Güneyli, bir kaç ay önce sıcak, uzun ve parlak günleri arkada bırakıp gelmişti bu kuzey ülkesine. Soğuk, kısa ve siyah bir gün karşılamıştı onu burada. Ertesi sabah pencereden dışarıya baktığında kırağıların her yeri donuk bir ipek gibi kapladığını gördü. Güneşi göremiyordu geldi geleli. Odanın içi sürekli bir soğuk, sürekli bir hüzün doluydu. Sokaklara bakıyor, canlılık göremiyordu. Kimsenin bir acelesi yoktu. Sanki neşesiz, cansız, telaşesiz ve sessiz bir dünya vardı karşısında. Bu sessizliği yırtan sadece karga ve martı sesleriydi.
Arada bir pencerenin önüne geçer düşünceli seyre dalardı. Terk edip geldiği aydınlık memleketinin altın renkli sıcak kumsallarını, mavi patiska ile kaplı denizini, kıyılardaki yeşil koylara sokulmuş yelkenli beyaz yatları, sahilden hemen yükselen dağların yamaçlarındaki akçam ormanlarını, tepesinden kumsala süzülen paraşütçüleri düşünürdü.
İlk zamanlar bir kaç arkadaşı ile bir evde kaldı. O gençler biraz farklıydı. Şen şakrak bir halleri vardı. Hali vakti yerinde gençlerdi.
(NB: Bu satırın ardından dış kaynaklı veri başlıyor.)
/-- Rings and doorbells (R266, R271 to R273). The ring window writes and reads a context's ring; a doorbell names a new tail or is
ignored and counted; the descriptor at HEAD, where nothing keeps it from the stove, is accepted only with the expected TAG and GEN, else read again up to 8 times; a completion
record's acknowledgement sends the ring's message. -/
def Obligations.RingsAndDoorbells : Prop :=
  (∀ ag st s, s.accepts ag st 0xC8 1 → let c := s.ringCtx st
    let r := s.ring c
    let w0 := s.rd st Reg.UCI_RING_W0
    let w2 := s.rd st Reg.UCI_RING_W2
    let n := fld w0 17 1
    let base := s.rdN st Reg.UCI_RING_W1 + 2 ^ 32 * fld w2 15 0
    let cpl := s.rdN st Reg.UCI_RING_W3 + 2 ^ 32 * fld w2 31 16
    (r.enable = false → bitOf w0.toNat 0 = true → base % 64 = 0 → cpl % 64 = 0 → (∃ k, 1 ≤ k ∧ k ≤ 16 ∧ n = 2 ^ k) →
      s.ringRange base (64 * n) = true → s.ringRange cpl (16 * n) = true → (s.ctx c).valid = true →
      ∃ t, Runs (.ringWrite ag st) s t ∧ (t.ring c).enable = true ∧ (t.ring c).size = n ∧ (t.ring c).base = base ∧
        (t.ring c).cplBase = cpl ∧ (t.ring c).head = 0 ∧ (t.ring c).tag = 0 ∧ (t.ring c).gen = 1 ∧
        (∀ d, d ≠ c → t.ring d = s.ring d) ∧ Frame [.uc] s t) ∧
    (r.enable = false → bitOf w0.toNat 0 = true → (base % 64 ≠ 0 ∨ cpl % 64 ≠ 0 ∨ (∀ k, 1 ≤ k → k ≤ 16 → n ≠ 2 ^ k) ∨
        s.ringRange base (64 * n) = false ∨ s.ringRange cpl (16 * n) = false ∨ (s.ctx c).valid = false) →
      ∃ t, Runs (.ringWrite ag st) s t ∧ Frame [.pg, .out] s t) ∧
    (r.enable = true → bitOf w0.toNat 0 = false → r.cur = none → r.cplIrq = none →
      ∃ t, Runs (.ringWrite ag st) s t ∧ (t.ring c).enable = false ∧ Frame [.uc] s t) ∧
    (r.enable = true → bitOf w0.toNat 0 = true → ∃ t, Runs (.ringWrite ag st) s t ∧ Frame [.pg, .out] s t)) ∧
  (∀ ag st s, s.accepts ag st 0xC8 2 → let r := s.ring (s.ringCtx st)
    ∃ t, Runs (.ringRead ag st) s t ∧ bitOf (t.rdN st Reg.UCI_RING_W0) 0 = r.enable ∧
      t.rd st Reg.UCI_RING_W1 = w32 r.base ∧ t.rd st Reg.UCI_RING_W3 = w32 r.cplBase ∧ t.rd st Reg.UCI_RING_MSG = r.msg ∧
      t.rd st Reg.UCI_RING_TGT = w32 r.tgt ∧ Frame [.pg] s t) ∧
  (∀ ag c v s, s.accepts ag (stoveOf c) (0xCC + c % 1024 / 256) v → let r := s.ring c
    let n := fld v 16 0
    (r.enable = true → n < r.size → n ≠ r.head →
      ∃ t, Runs (.doorbell ag c v) s t ∧ (t.ring c).tail = n ∧ (t.ring c).fetching = true ∧ (t.ring c).staleWait = false ∧
        (t.ring c).head = r.head ∧ (t.ring c).tag = r.tag ∧ (t.ring c).gen = r.gen ∧ (∀ d, d ≠ c → t.ring d = s.ring d) ∧
        Frame [.cx, .uc] s t) ∧
    (r.enable = false ∨ r.size ≤ n ∨ n = r.head → ∃ t, Runs (.doorbell ag c v) s t ∧ t.uc.rings = s.uc.rings ∧
      tabGet (fun _ => 0) t.uc.ignored (stoveOf c) = tabGet (fun _ => 0) s.uc.ignored (stoveOf c) + 1 ∧ Frame [.pg, .uc, .out] s t)) ∧
  (∀ c s (cmd : Instr), s.ringReady c = true → let r := s.ring c
    (cmd = .descriptorFetch c ∧ r.tries = 0) ∨ (cmd = .descriptorReread c ∧ r.tries ≠ 0) →
    let d := s.mrdN (r.base + 64 * r.head) 64
    let h := (r.head + 1) % r.size
    (s.addrRead (stoveOf c) (r.base + 64 * r.head) 64 0).2 = none →
    ((leAt d 0x3E 2 = r.tag → leAt d 0x3C 1 % 2 = r.gen → 1 ≤ descType d → descType d ≤ 5 →
      ∃ t, Runs cmd s t ∧ (t.ring c).cur = some d ∧ (t.ring c).curIndex = r.head ∧ (t.ring c).head = h ∧
        (t.ring c).tag = (r.tag + 1) % 65536 ∧ (t.ring c).gen = (if h = 0 then 1 - r.gen else r.gen) ∧
        Frame [.cx, .ca, .uc] s t) ∧
    (leAt d 0x3E 2 ≠ r.tag ∨ leAt d 0x3C 1 % 2 ≠ r.gen → r.tries < 8 →
      ∃ t, Runs cmd s t ∧ t.ring c = { r with tries := r.tries + 1 } ∧ Frame [.cx, .ca, .uc] s t) ∧
    (leAt d 0x3E 2 ≠ r.tag ∨ leAt d 0x3C 1 % 2 ≠ r.gen → 8 ≤ r.tries →
      ∃ t, Runs cmd s t ∧ t.ring c = { r with tries := 0, staleWait := true, fetching := false } ∧
        t.rdN (stoveOf c) Reg.UCI_STALE_TOTAL = satAdd 0xFFFFFFFF (s.rdN (stoveOf c) Reg.UCI_STALE_TOTAL) 1 ∧
        Frame [.pg, .cx, .ca, .uc, .out] s t))) ∧
  (∀ c irq s, (s.ring c).cplIrq = some irq →
    ∃ t, Runs (.completionRecordAck c) s t ∧ (t.ring c).cplIrq = none ∧
      t.out = (if irq then [.irq (s.rdAddr (stoveOf c) (Reg.UCI_TGT_t_LO + 16 * (s.ring c).tgt)
        (Reg.UCI_TGT_t_HI + 16 * (s.ring c).tgt)) (s.ring c).msg] else []) ++ s.out ∧ Frame [.uc, .out] s t)

/-- What descriptors do (R45, R86, R268 to R271): each type has its effect and completes; STEP opens the step that the slot's
record names, joins the step in progress, or waits; a failed check rejects the descriptor, and nothing moves. -/
def Obligations.Descriptors : Prop :=
  (∀ c d s, s.curDesc c 1 = some d → descStatic d = none → s.recordGoes c → (s.ctx c).isBound = true → (s.ctx c).rebind = false →
    let st := stoveOf c
    let a := descArg d
    let n := nth 0 (s.ctx c).seqs (bits a 5 0)
    bits a 5 0 < (s.ctx c).bound.seqs → (s.slot st (bits a 10 6)).pending = false → s.startReason st c (bits a 10 6) (bits a 13 11) (s.ctx c).bound.granules = none →
    (s.seq st n).state = 0 ∨ (s.seq st n).state = 5 →
    ∃ t, Runs (.run c) s t ∧ (t.seq st n).ctx = some c ∧ (t.seq st n).state = 1 ∧
      (∀ k, 1 ≤ k → k ≤ bits a 17 14 → k < 16 → (t.seq st n).sreg k = w32 (leAt d (4 + 4 * k) 4)) ∧
      (t.ring c).cur = none ∧ (∀ m e, 64 * m + e ≠ 64 * st + n → t.seq m e = s.seq m e) ∧
      Frame [.pg, .mem, .cx, .sq, .ca, .uc, .out] s t) ∧
  (∀ c d s, s.curDesc c 3 = some d → descStatic d = none → (s.ctx c).isBound = true → (s.ctx c).rebind = false →
    let n := bits (descArg d) 5 0
    let o := descArg2 d
    let va := o + 2 ^ 32 * leAt d (8 + 46) 2
    (bitOf (descArg d) 6 = true → s.mapped c va n true = true → s.guarded c va n = false →
      s.memBad (stoveOf c) c [(va, n)] true = none →
      let u := (s.vwrN c va ((d.drop 8).take n)).reachW c [(va, n)]
      ∃ t, Runs (.inlineI ⟨c, .ok⟩) s t ∧ t = u.descDone c 0 0 ∧ (u.recordGoes c → Frame (reaching [.mem, .ht, .uc]) s t)) ∧
    (bitOf (descArg d) 6 = false → o + n ≤ s.window c → s.hitsLift c o n = false →
      ((s.linesOf c [(o, n)]).any fun l => (s.tag (stoveOf c) l).pending) = false →
      let phys := fun (l : List Nat) => l.filterMap (s.winAddr c)
      let parts := phys (partWords o n)
      let whole := (phys ((List.range ((o + n + 7) / 8 - o / 8)).map fun k => 8 * (o / 8 + k))).filter fun w => !has parts w
      (∀ w ∈ parts, has s.tr.bad w = false) →
      let u : State := { s with tr := { s.tr with bad := s.tr.bad.filter fun w => !has whole w } }
      ∃ t, Runs (.inlineI ⟨c, .ok⟩) s t ∧
        t = (u.putBytes c { place := .spd, addr := o } 0 ((d.drop 8).take n)).descDone c 0 0 ∧
        (u.recordGoes c → Frame (reaching [.mem, .uc]) s t))) ∧
  (∀ c d s, s.curDesc c 4 = some d → descStatic d = none → s.recordGoes c →
    ∃ t, Runs (.post c) s t ∧
      (∀ k, (t.ctx c).sem k = if k = bits (descArg d) 4 0 then satAdd 65535 ((s.ctx c).sem k) (bits (descArg d) 31 16)
        else (s.ctx c).sem k) ∧ (t.ring c).cur = none ∧ Frame [.pg, .mem, .cx, .sq, .ca, .sw, .uc, .out] s t) ∧
  (∀ c d s, s.curDesc c 5 = some d → descStatic d = none → s.recordGoes c →
    ∃ t, Runs (.note c) s t ∧ t = s.descDone c 0 0 ∧ (t.ring c).cur = none ∧ Frame [.mem, .cx, .ca, .uc] s t) ∧
  (∀ c d s (cmd : Instr), cmd = .step c ∨ cmd = .stepWaitResume c → s.curDesc c 2 = some d → descStatic d = none →
    (s.ctx c).isJob = true → (∀ t, t < 4 → bitOf (s.swpCtrl t (s.ctx c).slot).toNat 0 = true) →
    bitOf (s.swpCtrl (stoveOf c) (s.ctx c).slot).toNat 0 = true →
    let b := (s.ctx c).slot
    let j := s.job b
    let n := bits (descArg d) 8 0
    let step := leAt d 8 4 + 2 ^ 32 * (descArg2 d % 65536)
    (j.inStep = false → step = s.nextStep (stoveOf c) b → n ≠ 0 → s.recordGoes c →
      ∃ t, Runs cmd s t ∧ (t.job b).inStep = true ∧ (t.job b).step = step ∧ (t.job b).passes = n ∧ (t.job b).sent = false ∧
        (j.heldTaint = true → (t.job b).taint = true) ∧ (t.cjob b).cseq = 0 ∧ (t.ring c).cur = none) ∧
    (j.inStep = false → step = s.nextStep (stoveOf c) b → n = 0 → Runs cmd s (s.descDone c 0 0)) ∧
    (j.inStep = false → step ≠ s.nextStep (stoveOf c) b → Runs cmd s (s.descReject c 3 6 step)) ∧
    (j.inStep = true → step = j.step → n = j.passes ∨ n = 0 → Runs cmd s (s.descDone c 0 0)) ∧
    (j.inStep = true → step = j.step → n ≠ j.passes → n ≠ 0 → Runs cmd s (s.descReject c 3 6 step)) ∧
    (j.inStep = true → step ≠ j.step → Runs cmd s s)) ∧
  (∀ c e s (cmd : Instr), cmd = .run c ∨ cmd = .inlineI ⟨c, e⟩ → (s.ctx c).isBound = false ∨ (s.ctx c).rebind = true → Runs cmd s s) ∧
  (∀ c d status code v e s (cmd : Instr), ((cmd = .run c ∧ s.curDesc c 1 = some d ∨ cmd = .inlineI ⟨c, e⟩ ∧ s.curDesc c 3 = some d) ∧
        (s.ctx c).isBound = true ∧ (s.ctx c).rebind = false) ∨ (cmd = .post c ∧ s.curDesc c 4 = some d) ∨ (cmd = .note c ∧ s.curDesc c 5 = some d) →
    descStatic d = some (status, code, v) → s.recordGoes c →
    ∃ t, Runs cmd s t ∧ (t.ring c).cur = none ∧ Frame [.pg, .mem, .cx, .ca, .uc, .out] s t ∧
      (∀ a, (a < (s.ring c).cplBase + 16 * (s.ring c).curIndex ∨ (s.ring c).cplBase + 16 * (s.ring c).curIndex + 16 ≤ a) →
        t.mrd a = s.mrd a) ∧ (bitOf (leAt d 1 1) 0 = false → t.mem = s.mem))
Güneyli’nin öyle miydi? Ana babası sağdı ama ikisi de beş altı yıldır ondan ayrı yerlerdeydi. Arada bir onları görmeye giderdi. Zordu, her seferinde birinden para bulmak. Memur emeklisi dedesi ve baba annesi ile kalıyordu.
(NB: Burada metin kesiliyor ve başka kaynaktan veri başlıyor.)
@[simp] theorem State.hdr_sendSource (s : State) (d p d' p' : Nat) : (s.sendSource d p).hdr d' p' = s.hdr d' p' := by
  unfold State.sendSource
  dsimp only
  split <;> rfl
theorem frame_sendSource (s : State) (d p : Nat) : Frame [.pg, .out] s (s.sendSource d p) := by
  unfold State.sendSource
  dsimp only
  split
  · exact (frame_wr _ _ _ _).mono (by simp)
  · exact (frame_emit _ _).mono (by simp)
@[simp] theorem State.hdr_sendIrq (s : State) (d p d' p' : Nat) : (s.sendIrq d p).hdr d' p' = s.hdr d' p' := by
  unfold State.sendIrq
  split
  · rfl
  · split <;> simp
theorem frame_sendIrq (s : State) (d p : Nat) : Frame [.pg, .out] s (s.sendIrq d p) := by
  unfold State.sendIrq
  split
  · exact Frame.refl s
  · split
    · exact (frame_sendSource _ _ _).trans (frame_sendSource _ _ _)
    · exact frame_sendSource _ _ _

/-- What setting event bits can do: the page's status and first event, and perhaps an interrupt (R341, R342). -/
theorem raiseBits_spec (s : State) (d p : Nat) (b : W32) :
    Frame [.pg, .out] s (s.raiseBits d p b) ∧ OtherHeaders s (s.raiseBits d p b) d p ∧
      (s.raiseBits d p b).hdr d p = { s.hdr d p with
        evStatus := (s.hdr d p).evStatus ||| b
        evFirst := if (s.hdr d p).evStatus = 0 ∧ (s.hdr d p).evStatus ||| b ≠ 0
          then w32 (0x80000000 + lowBit ((s.hdr d p).evStatus ||| b)) else (s.hdr d p).evFirst } := by
  unfold State.raiseBits
  dsimp only
  generalize hv : ({ s.hdr d p with
        evStatus := (s.hdr d p).evStatus ||| b
        evFirst := if (s.hdr d p).evStatus = 0 ∧ (s.hdr d p).evStatus ||| b ≠ 0
          then w32 (0x80000000 + lowBit ((s.hdr d p).evStatus ||| b)) else (s.hdr d p).evFirst } : PageHdr) = v
  have h0 : OtherHeaders s (s.setHdr d p v) d p := fun d' p' h => by simp [State.hdr_setHdr, h]
  split
  · refine ⟨((frame_setHdr s d p v).mono (by simp)).trans (frame_sendIrq _ d p), ?_, by simp⟩
    intro d' p' h
    rw [State.hdr_sendIrq]; exact h0 d' p' h
  · exact ⟨(frame_setHdr s d p v).mono (by simp), h0, by simp⟩

theorem frame_raiseBits (s : State) (d p : Nat) (b : W32) : Frame [.pg, .out] s (s.raiseBits d p b) := (raiseBits_spec s d p b).1
theorem frame_raise (s : State) (d p bit : Nat) : Frame [.pg, .out] s (s.raise d p bit) := frame_raiseBits s d p _
theorem frame_logErr (s : State) (d p : Nat) (e : ErrRec) : Frame [.pg] s (s.logErr d p e) := frame_upd_pg s _
theorem frame_countC (s : State) (d p n : Nat) : Frame [.pg] s (s.countC d p n) := frame_upd_pg s _
theorem frame_setBad (l : List Nat) (s : State) (d : Nat) :
    Frame [.pg] s (l.foldl (fun s p => s.setHdr d p { s.hdr d p with bad := true }) s) := by
  induction l generalizing s with
  | nil => exact Frame.refl s
  | cons a t ih => exact (frame_setHdr s d a _).trans (ih _)
theorem frame_countU (s : State) (d p n : Nat) : Frame [.pg] s (s.countU d p n) := by
  unfold State.countU
  dsimp only
  split
  · exact (frame_setHdr _ _ _ _).trans (frame_setBad _ _ _)
  · exact frame_setHdr _ _ _ _
theorem frame_bump (s : State) (d r n : Nat) : Frame [.pg] s (s.bump d r n) := frame_upd_pg s _
theorem frame_bumpWrap (s : State) (d r n : Nat) : Frame [.pg] s (s.bumpWrap d r n) := frame_upd_pg s _
theorem frame_seqLog (s : State) (x : Src) (c d : Nat) : Frame [.pg] s (s.seqLog x c d) := frame_upd_pg s _
theorem frame_stkLog (s : State) (a b c d e f : Nat) : Frame [.pg] s (s.stkLog a b c d e f) := frame_upd_pg s _
theorem frame_colLog (s : State) (a b c d e f g : Nat) : Frame [.pg] s (s.colLog a b c d e f g) := frame_upd_pg s _
theorem frame_spdLog (s : State) (a b c d e f g : Nat) : Frame [.pg] s (s.spdLog a b c d e f g) := frame_upd_pg s _
theorem frame_hbmLog (s : State) (a b c d e f g h i : Nat) : Frame [.pg] s (s.hbmLog a b c d e f g h i) := frame_upd_pg s _
theorem frame_pltLog (s : State) (a b c : Nat) (v : W32) : Frame [.pg] s (s.pltLog a b c v) := frame_upd_pg s _
theorem frame_kdlLog (s : State) (a b c d e f g : Nat) : Frame [.pg] s (s.kdlLog a b c d e f g) := frame_upd_pg s _
theorem frame_hthLog (s : State) (a b c d e f g h i : Nat) : Frame [.pg, .free] s (s.hthLog a b c d e f g h i) :=
  ((frame_upd_free s _).mono (by simp)).trans ((frame_logErr _ _ _ _).mono (by simp))
theorem frame_setJob (s : State) (b : Nat) (v : Job) : Frame [.sw] s (s.setJob b v) := frame_upd_sw s _
theorem frame_taint (s : State) (b : Nat) : Frame [.sw] s (s.taint b) := frame_upd_sw s _
theorem frame_taintCtx (s : State) (c : Nat) : Frame [.sw] s (s.taintCtx c) := by
  unfold State.taintCtx
  split
  · exact frame_taint _ _
  · exact Frame.refl s
theorem frame_setSeq (s : State) (a b : Nat) (v : Seq) : Frame [.sq] s (s.setSeq a b v) := frame_upd_sq s _
theorem frame_setCtx (s : State) (c : Nat) (v : Ctx) : Frame [.cx] s (s.setCtx c v) := frame_upd_cx s _
theorem frame_taintSeq (s : State) (a b c : Nat) : Frame [.sw, .sq] s (s.taintSeq a b c) := by
  unfold State.taintSeq
  split
  · exact (frame_taint _ _).mono (by simp)
  · split
    · exact (frame_setSeq _ _ _ _).mono (by simp)
    · exact Frame.refl s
Diğer dedesi variyetliydi. Ama şefkatli kucaklarını, cömert ellerini esirgerdi hep. Öteden beri babalarını öyle candan sevmezler, tasvip etmezler, gönülden takdir göstermezlerdi. İçten içe kızarlardı. Bazen yüzüne söylemekten de çekinmezlerdi. Neymiş efendim gittiği yol, yol değilmiş. Safmış. Akılsızmış. Aklını başkalarına kiraya verirmiş. Kızları da nasıl kanmışmış bu adama? Ona da sinir olurlardı.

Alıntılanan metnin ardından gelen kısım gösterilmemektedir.